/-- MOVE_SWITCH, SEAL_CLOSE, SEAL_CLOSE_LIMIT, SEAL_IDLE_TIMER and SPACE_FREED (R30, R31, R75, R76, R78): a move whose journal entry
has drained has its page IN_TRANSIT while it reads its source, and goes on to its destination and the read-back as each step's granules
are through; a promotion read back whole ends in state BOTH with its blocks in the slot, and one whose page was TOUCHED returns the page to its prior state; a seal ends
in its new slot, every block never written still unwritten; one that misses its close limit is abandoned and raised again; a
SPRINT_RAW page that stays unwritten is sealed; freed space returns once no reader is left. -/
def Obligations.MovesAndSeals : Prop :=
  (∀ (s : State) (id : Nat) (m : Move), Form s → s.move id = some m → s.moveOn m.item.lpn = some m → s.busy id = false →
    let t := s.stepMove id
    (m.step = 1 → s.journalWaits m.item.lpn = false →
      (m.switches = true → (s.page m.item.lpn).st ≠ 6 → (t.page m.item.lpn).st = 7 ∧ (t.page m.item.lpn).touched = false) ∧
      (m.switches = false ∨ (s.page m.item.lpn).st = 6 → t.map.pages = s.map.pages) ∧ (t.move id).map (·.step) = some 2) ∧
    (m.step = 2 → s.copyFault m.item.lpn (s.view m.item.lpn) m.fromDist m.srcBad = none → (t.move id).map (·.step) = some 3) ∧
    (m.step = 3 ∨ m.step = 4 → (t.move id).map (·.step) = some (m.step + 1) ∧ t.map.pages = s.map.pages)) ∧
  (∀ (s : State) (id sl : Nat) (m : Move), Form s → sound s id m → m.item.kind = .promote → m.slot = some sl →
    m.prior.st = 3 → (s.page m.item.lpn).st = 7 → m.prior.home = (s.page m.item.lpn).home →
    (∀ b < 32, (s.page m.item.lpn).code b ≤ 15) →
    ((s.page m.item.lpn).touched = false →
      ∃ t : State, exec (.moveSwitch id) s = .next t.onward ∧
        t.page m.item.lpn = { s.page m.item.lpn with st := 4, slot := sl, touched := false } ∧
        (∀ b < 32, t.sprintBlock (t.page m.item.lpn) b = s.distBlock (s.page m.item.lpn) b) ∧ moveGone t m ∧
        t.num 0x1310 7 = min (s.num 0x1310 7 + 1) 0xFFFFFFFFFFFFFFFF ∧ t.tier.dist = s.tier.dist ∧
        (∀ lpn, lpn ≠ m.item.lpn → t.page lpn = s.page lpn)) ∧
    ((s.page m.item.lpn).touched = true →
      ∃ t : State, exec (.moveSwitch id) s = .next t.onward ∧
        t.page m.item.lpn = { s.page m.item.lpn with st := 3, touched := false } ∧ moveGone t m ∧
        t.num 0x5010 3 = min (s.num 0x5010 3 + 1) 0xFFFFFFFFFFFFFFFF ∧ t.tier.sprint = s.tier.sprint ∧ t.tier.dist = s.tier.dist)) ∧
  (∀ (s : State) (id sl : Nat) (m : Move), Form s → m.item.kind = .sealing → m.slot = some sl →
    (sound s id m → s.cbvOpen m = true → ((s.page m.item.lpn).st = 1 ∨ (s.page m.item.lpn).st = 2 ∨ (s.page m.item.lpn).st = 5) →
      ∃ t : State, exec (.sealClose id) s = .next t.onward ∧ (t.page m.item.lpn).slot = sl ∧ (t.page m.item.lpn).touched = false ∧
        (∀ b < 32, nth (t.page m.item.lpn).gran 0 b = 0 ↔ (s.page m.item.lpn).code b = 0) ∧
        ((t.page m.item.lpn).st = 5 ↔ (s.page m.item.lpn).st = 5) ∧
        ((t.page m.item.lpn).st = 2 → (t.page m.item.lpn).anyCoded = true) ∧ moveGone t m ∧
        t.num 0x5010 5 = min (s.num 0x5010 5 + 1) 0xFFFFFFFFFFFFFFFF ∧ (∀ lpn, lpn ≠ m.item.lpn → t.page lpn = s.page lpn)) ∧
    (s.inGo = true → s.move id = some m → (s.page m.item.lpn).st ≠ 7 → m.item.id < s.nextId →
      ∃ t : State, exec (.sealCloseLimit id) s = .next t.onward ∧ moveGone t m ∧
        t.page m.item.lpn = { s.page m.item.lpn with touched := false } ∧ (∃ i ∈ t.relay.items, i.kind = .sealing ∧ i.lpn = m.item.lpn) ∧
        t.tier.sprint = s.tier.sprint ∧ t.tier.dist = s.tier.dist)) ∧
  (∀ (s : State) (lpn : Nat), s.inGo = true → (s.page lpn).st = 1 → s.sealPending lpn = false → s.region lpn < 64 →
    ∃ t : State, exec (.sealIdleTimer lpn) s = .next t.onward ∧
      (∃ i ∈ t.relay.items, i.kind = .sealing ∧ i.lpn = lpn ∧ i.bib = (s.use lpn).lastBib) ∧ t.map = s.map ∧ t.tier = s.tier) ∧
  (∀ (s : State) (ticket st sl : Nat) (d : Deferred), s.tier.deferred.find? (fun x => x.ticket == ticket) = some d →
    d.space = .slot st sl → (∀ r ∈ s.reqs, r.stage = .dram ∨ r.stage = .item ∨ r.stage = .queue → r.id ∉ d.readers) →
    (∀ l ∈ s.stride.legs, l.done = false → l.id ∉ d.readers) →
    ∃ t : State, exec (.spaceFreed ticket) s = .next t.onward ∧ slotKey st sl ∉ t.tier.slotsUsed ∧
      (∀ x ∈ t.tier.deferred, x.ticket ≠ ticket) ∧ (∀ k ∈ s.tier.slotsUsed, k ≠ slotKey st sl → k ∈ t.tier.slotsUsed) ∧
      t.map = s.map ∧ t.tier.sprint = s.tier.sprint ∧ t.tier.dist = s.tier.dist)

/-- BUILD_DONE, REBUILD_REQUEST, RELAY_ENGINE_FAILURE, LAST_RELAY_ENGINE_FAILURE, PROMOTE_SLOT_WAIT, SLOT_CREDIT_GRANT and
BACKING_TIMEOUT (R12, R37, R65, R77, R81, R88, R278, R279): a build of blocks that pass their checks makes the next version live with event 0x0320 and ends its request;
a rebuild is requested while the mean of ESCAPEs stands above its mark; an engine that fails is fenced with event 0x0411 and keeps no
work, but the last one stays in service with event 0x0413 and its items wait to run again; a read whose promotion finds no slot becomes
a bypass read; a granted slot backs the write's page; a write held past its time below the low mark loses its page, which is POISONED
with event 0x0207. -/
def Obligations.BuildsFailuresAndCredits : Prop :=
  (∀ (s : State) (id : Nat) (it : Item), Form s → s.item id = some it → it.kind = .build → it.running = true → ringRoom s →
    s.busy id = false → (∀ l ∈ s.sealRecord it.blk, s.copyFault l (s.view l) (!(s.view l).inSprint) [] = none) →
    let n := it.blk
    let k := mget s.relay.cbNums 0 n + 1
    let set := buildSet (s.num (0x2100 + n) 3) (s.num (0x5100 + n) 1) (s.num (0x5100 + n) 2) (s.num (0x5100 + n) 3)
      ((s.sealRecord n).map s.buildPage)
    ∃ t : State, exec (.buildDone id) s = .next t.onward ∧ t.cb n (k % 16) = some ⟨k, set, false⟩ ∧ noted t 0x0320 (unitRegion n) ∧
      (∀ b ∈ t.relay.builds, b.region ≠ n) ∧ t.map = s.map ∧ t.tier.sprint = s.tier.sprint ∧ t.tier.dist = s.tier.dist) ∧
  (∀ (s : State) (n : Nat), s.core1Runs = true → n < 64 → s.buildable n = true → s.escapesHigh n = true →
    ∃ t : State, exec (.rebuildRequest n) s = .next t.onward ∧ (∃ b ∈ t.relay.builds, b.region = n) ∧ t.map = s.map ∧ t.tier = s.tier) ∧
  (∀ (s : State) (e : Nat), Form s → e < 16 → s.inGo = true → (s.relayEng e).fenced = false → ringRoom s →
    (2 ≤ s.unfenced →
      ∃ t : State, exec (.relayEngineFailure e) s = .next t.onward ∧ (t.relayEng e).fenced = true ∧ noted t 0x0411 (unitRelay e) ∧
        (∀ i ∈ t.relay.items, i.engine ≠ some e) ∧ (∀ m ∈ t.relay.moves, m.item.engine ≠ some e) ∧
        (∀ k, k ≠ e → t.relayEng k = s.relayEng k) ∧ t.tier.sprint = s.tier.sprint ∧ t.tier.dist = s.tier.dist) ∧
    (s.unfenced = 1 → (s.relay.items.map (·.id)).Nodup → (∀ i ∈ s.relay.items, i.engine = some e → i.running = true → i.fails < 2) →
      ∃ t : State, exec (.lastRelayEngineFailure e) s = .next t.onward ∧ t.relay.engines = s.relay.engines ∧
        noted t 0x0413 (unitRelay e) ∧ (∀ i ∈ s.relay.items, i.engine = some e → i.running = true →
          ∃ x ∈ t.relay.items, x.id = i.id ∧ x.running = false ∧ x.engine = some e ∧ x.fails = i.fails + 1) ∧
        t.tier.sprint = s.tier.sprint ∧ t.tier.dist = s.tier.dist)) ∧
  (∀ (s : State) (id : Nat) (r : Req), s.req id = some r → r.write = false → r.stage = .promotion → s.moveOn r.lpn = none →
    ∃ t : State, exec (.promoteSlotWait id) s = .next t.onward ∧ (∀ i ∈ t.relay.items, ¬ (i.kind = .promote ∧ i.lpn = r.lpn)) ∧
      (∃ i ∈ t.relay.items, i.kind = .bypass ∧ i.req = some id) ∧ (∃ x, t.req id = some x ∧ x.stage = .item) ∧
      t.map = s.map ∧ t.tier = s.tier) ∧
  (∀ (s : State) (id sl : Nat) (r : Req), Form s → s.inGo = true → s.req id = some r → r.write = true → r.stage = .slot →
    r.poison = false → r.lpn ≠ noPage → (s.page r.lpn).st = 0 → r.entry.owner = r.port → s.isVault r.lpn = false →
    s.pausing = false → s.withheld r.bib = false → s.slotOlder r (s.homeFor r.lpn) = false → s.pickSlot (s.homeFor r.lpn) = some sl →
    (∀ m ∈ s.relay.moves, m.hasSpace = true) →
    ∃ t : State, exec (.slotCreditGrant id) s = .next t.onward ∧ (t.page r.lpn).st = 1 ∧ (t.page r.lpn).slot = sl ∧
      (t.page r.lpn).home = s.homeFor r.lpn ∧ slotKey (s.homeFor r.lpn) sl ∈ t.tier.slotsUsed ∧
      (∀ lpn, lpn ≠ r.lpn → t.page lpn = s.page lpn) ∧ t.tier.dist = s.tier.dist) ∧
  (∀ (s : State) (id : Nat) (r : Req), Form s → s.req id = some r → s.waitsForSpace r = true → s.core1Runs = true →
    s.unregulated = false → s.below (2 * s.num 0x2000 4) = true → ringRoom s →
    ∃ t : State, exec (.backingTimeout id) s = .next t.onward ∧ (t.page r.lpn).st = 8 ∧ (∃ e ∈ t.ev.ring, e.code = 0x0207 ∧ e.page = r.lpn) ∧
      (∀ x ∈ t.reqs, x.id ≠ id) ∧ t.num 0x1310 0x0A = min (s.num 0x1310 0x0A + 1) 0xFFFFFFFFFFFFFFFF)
++++++
Beginning with the top line of the data above, output every line exactly until the one that contains "has drained has", and include that one too.

→ **Exercise response**:
/-- MOVE_SWITCH, SEAL_CLOSE, SEAL_CLOSE_LIMIT, SEAL_IDLE_TIMER and SPACE_FREED (R30, R31, R75, R76, R78): a move whose journal entry
has drained has its page IN_TRANSIT while it reads its source, and goes on to its destination and the read-back as each step's granules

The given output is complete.